Но вот стало попросторнее, я увидел кладбище общины французского собора и церкви Гедвиги и, внезапно приуныв, обернулся к отцу:

— Когда мы снова увидим это кладбище, большие каникулы уже кончатся!

— А следующие станут ближе на полтора месяца! — засмеялся отец и сладко потянулся в своем углу.— Никогда не унывай, сын, радуйся тому, что имеешь! Пусть не томит тебя неизвестность будущего, равно как и неизбежный кол за ближайшую контрольную по алгебре. Полтора месяца — это бездна времени, Ганс, давай наслаждаться им, не будем портить себе настроение.— И отец пристально посмотрел на Эди-злодея.

Только что нас гордо обогнал скорый поезд.

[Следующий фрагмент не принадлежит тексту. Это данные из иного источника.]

-- ==== Sys2Proof/Tests/Slice0.lean ====
section
/-! SUPPORT. Tests: the well-formedness smoke tests, the decoding of words written out from the spec, one-step tests from 95_test_vectors.md, and the witnesses that the hypotheses of the obligations can be met. -/

namespace Sys2Proof.Tests

set_option maxRecDepth 10000

open Sys2Proof.Machine

/-! ## Helpers -/

/-- A field of the next state, none where the step stops. -/
def after {α : Type} (o : Outcome) (f : State → α) : Option α :=
  match o with
  | .next s => some (f s)
  | .fault _ => none
  | .refused _ => none

/-- A state in phase TX with `k` request bytes taken (41_frame_request.md R106). -/
def tx (op k : BitVec 2) : State := { State.reset with op := op, phase := 1#2, tidx := k }

/-- A state in phase RX with `bytes` received (42_frame_response.md R113). -/
def rx (op : BitVec 2) (bytes : List Byte) : State :=
  { State.reset with
    op := op
    phase := 2#2
    tidx := 3#2
    ridx := BitVec.ofNat 4 bytes.length
    acc := crc16 (bytes.take (crcCheckLen op))
    rbuf := (bytes.zipIdx).foldl (fun m c => Memory.write m c.2 c.1) [] }

/-- A state with one thing presented. -/
def showing (c : Code) (s : State) : State := { s with inputs := [⟨false, some c⟩] }

/-! ## Well-formedness: each check refuses an ill-formed frame -/

theorem test_wf_hum : (Instr.respHum 0x01C2 0xA121).wellFormed = true := by decide
theorem test_ill_hum : (Instr.respHum 0x01C3 0xA121).wellFormed = false := by decide
theorem test_wf_temp : (Instr.respTemp 0x0115 0xFF61).wellFormed = true := by decide
theorem test_ill_temp : (Instr.respTemp 0x0115 0x61FF).wellFormed = false := by decide
theorem test_wf_both : (Instr.respBoth 0x0339 0x0115 0xFEE1).wellFormed = true := by decide
theorem test_ill_both : (Instr.respBoth 0x0339 0x0115 0xFFE1).wellFormed = false := by decide
theorem test_wf_info : (Instr.respInfo 0x11223344556677 0x0733).wellFormed = true := by decide
theorem test_ill_info : (Instr.respInfo 0x11223344556677 0x0000).wellFormed = false := by decide

/-! ## Decoding: words bit by bit (30_encoding.md R65, R66, R70, R73, R74) -/

theorem test_decode_crcInit : decodeEvent 0b0001_00000000 = .ok .crcInit := by rfl
theorem test_decode_crcByte : decodeEvent 0b0010_00111001 = .ok (.crcByte 0b00111001) := by rfl
theorem test_decode_rdHum : decodeEvent 0b0011_00000000 = .ok .rdHum := by rfl
theorem test_decode_rdTemp : decodeEvent 0b0011_00000001 = .ok .rdTemp := by rfl
theorem test_decode_rdBoth : decodeEvent 0b0011_00000010 = .ok .rdBoth := by rfl
theorem test_decode_rdInfo : decodeEvent 0b0011_00000011 = .ok .rdInfo := by rfl
theorem test_decode_tTxack : decodeEvent 0b1000_00000000 = .ok .tTxack := by rfl
theorem test_decode_tTxerr : decodeEvent 0b1001_00000000 = .ok .tTxerr := by rfl
theorem test_decode_tRxbyte : decodeEvent 0b1010_11000010 = .ok (.tRxbyte 0b11000010) := by rfl
theorem test_decode_tRxerr : decodeEvent 0b1011_00000000 = .ok .tRxerr := by rfl
theorem test_decode_reqHum :
    decodeRequest 0b00000011_00000000_00000010 = .ok .reqHum := by rfl
theorem test_decode_reqTemp :
    decodeRequest 0b00000011_00000010_00000010 = .ok .reqTemp := by rfl
theorem test_decode_reqBoth :
    decodeRequest 0b00000011_00000000_00000100 = .ok .reqBoth := by rfl
theorem test_decode_reqInfo :
    decodeRequest 0b00000011_00001000_00000111 = .ok .reqInfo := by rfl
theorem test_decode_respHum :
    decodeResponse 0 [0b00000011, 0b00000010, 0b00000001, 0b11000010, 0b00100001, 0b10100001] =
      .ok (.respHum 0b00000001_11000010 0b10100001_00100001) := by rfl
theorem test_decode_respTemp :
    decodeResponse 1 [0b00000011, 0b00000010, 0b00000001, 0b00010101, 0b01100001, 0b11111111] =
      .ok (.respTemp 0b00000001_00010101 0b11111111_01100001) := by rfl
theorem test_decode_respBoth :
    decodeResponse 2 [0b00000011, 0b00000100, 0b00000011, 0b00111001, 0b00000001, 0b00010101,
        0b11100001, 0b11111110] =
      .ok (.respBoth 0b00000011_00111001 0b00000001_00010101 0b11111110_11100001) := by rfl
theorem test_decode_respInfo :
    decodeResponse 3 [0b00000011, 0b00000111, 0x11, 0x22, 0x33, 0x44, 0x55, 0x66, 0x77,
        0b00110011, 0b00000111] =
      .ok (.respInfo 0x11223344556677 0b00000111_00110011) := by rfl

С завистью поглядев ему вслед, я тут же забыл о своем огорчении по поводу бренности всего земного и воскликнул:

— Ах, папа, почему мы никогда не ездим скорым? Мне ужасно хочется съездить на нем хоть разок!

Отец улыбнулся всеми своими морщинками вокруг глаз.

— А к чему, сын мой? И там и здесь ты сидишь на дереве, но там ты платишь за это дороже и получаешь меньше удовольствия, так как на три часа раньше прибываешь на место. Зачем нам дарить железной дороге эти три часа?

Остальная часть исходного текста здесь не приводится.